▶ GOAL OF THE EXERCISE
Throughout the entries below, report every line where "sequencer" is found.

[[ AVAILABLE DATA, beginning ]]

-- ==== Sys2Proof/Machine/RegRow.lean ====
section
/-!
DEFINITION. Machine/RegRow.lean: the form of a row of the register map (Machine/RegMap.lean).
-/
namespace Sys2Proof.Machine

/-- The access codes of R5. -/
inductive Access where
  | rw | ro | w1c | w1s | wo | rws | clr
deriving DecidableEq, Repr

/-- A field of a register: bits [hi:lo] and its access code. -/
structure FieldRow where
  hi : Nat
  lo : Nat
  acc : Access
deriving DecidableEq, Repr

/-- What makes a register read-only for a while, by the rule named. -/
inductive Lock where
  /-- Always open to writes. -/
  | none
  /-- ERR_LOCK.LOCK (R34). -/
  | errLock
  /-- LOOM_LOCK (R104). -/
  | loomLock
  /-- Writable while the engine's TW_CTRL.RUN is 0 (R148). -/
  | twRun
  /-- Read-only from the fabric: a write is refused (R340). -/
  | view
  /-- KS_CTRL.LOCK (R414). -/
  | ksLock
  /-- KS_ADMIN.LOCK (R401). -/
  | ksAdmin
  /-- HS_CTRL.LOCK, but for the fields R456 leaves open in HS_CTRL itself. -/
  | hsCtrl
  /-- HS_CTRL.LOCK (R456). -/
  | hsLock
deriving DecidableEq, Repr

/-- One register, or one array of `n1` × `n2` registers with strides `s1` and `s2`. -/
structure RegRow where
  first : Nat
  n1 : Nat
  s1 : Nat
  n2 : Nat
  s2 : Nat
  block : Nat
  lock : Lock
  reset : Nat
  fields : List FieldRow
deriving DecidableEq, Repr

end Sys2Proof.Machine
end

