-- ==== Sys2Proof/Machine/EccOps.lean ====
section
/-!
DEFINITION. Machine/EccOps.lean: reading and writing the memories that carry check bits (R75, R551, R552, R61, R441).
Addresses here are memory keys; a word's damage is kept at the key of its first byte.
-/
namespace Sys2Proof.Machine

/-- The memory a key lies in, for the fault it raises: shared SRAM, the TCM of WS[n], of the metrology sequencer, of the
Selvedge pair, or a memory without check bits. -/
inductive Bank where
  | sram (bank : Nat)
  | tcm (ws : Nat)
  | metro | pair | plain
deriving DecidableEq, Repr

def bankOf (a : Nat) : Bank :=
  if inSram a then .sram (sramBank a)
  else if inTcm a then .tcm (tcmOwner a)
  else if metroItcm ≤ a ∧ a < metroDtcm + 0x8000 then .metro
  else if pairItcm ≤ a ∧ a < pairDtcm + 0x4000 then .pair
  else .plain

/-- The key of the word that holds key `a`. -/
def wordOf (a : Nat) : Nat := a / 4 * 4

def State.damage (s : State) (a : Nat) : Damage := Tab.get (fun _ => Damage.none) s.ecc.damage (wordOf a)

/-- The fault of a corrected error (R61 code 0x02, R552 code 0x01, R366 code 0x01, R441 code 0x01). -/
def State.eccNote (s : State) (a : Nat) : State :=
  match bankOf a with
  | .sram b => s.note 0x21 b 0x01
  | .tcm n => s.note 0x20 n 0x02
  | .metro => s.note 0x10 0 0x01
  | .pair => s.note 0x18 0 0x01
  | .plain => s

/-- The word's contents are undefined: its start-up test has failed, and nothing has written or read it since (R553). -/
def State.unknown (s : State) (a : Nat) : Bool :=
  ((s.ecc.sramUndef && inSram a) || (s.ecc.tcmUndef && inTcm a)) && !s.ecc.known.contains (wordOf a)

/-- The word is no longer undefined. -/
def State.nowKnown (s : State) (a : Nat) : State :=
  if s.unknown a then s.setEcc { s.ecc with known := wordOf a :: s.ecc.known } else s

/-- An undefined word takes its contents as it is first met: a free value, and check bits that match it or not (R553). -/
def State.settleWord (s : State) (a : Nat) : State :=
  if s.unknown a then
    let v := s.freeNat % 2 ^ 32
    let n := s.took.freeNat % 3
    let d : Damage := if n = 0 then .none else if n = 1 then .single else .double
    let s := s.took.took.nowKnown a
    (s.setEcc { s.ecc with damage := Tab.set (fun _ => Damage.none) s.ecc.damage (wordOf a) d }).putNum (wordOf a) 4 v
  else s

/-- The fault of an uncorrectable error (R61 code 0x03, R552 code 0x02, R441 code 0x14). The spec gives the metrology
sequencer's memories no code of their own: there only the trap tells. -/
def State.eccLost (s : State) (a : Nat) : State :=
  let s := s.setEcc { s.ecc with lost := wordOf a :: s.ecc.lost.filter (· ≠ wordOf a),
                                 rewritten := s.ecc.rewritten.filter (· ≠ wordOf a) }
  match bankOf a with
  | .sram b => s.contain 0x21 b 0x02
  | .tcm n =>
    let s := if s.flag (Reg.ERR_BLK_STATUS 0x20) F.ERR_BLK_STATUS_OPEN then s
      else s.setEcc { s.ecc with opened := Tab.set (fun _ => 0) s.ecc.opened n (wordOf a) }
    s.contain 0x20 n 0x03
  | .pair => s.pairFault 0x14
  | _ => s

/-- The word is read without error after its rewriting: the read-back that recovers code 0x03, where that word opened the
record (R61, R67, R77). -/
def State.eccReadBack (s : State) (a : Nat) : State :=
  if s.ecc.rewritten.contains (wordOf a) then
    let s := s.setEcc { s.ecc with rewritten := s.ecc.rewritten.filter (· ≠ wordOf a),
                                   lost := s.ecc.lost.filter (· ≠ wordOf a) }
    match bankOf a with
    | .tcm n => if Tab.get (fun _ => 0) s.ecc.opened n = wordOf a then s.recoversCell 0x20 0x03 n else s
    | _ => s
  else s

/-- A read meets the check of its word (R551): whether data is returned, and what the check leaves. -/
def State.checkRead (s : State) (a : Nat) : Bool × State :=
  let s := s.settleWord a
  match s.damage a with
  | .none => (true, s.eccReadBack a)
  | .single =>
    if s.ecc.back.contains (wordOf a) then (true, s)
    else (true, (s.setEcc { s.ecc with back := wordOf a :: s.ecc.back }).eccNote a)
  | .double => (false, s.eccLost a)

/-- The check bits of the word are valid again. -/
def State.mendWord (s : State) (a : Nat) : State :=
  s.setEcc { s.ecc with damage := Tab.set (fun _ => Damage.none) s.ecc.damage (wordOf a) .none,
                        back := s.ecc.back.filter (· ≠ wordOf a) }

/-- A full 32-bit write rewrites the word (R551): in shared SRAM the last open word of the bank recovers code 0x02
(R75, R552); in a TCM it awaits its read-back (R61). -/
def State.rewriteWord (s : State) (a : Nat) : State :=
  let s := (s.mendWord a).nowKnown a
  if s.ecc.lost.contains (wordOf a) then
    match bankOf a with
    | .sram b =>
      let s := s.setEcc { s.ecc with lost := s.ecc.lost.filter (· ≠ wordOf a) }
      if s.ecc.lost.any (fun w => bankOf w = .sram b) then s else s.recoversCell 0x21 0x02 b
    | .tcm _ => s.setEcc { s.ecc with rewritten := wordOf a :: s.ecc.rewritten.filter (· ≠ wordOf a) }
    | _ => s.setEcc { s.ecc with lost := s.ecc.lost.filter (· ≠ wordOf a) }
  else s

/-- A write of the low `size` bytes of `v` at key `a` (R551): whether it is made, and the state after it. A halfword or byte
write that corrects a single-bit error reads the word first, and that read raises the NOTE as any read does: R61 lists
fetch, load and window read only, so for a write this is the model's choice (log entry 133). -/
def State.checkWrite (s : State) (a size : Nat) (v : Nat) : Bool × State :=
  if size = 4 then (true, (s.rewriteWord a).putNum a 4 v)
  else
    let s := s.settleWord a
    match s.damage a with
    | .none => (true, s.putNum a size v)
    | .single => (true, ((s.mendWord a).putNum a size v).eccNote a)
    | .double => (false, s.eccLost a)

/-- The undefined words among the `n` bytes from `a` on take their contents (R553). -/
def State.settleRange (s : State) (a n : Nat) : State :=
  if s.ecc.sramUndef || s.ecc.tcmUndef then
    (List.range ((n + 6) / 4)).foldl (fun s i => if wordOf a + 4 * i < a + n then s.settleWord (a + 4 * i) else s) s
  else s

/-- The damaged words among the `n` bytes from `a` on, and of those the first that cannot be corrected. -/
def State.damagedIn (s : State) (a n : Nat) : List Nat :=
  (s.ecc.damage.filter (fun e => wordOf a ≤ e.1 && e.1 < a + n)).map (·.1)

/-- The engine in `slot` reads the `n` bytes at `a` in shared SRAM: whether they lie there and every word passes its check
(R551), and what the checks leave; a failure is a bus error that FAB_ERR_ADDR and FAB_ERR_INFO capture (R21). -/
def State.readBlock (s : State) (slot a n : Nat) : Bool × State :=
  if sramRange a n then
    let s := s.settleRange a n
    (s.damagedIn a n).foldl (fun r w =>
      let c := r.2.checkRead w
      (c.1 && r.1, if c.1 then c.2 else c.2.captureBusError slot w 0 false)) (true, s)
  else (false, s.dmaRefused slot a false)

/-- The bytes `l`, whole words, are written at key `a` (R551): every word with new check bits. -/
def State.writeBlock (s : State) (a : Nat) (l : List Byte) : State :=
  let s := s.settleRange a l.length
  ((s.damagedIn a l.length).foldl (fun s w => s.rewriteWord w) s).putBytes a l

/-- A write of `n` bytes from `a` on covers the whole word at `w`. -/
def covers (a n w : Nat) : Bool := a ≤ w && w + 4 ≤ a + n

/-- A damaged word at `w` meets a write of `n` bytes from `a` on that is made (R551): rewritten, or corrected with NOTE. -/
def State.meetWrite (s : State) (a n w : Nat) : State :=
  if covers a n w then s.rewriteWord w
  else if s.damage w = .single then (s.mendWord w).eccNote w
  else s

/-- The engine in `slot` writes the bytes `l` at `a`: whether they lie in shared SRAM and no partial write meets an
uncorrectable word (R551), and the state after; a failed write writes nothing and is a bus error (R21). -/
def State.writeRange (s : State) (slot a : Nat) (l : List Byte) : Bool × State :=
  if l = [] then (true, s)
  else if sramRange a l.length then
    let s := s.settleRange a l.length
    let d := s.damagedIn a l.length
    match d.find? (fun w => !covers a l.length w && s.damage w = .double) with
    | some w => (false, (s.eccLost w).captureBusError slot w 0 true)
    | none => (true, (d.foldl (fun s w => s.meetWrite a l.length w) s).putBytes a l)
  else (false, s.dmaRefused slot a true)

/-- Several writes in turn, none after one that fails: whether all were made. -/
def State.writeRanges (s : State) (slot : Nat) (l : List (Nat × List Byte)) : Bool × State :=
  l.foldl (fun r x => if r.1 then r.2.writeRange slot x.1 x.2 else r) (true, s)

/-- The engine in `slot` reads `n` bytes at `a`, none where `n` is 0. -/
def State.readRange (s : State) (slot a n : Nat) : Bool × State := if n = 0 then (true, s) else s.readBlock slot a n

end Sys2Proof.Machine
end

[[ AVAILABLE DATA, end ]]

▶ SOLVED EXERCISE
/-- The memory a key lies in, for the fault it raises: shared SRAM, the TCM of WS[n], of the metrology sequencer, of the
sequencer's memories no code of their own: there only the trap tells. -/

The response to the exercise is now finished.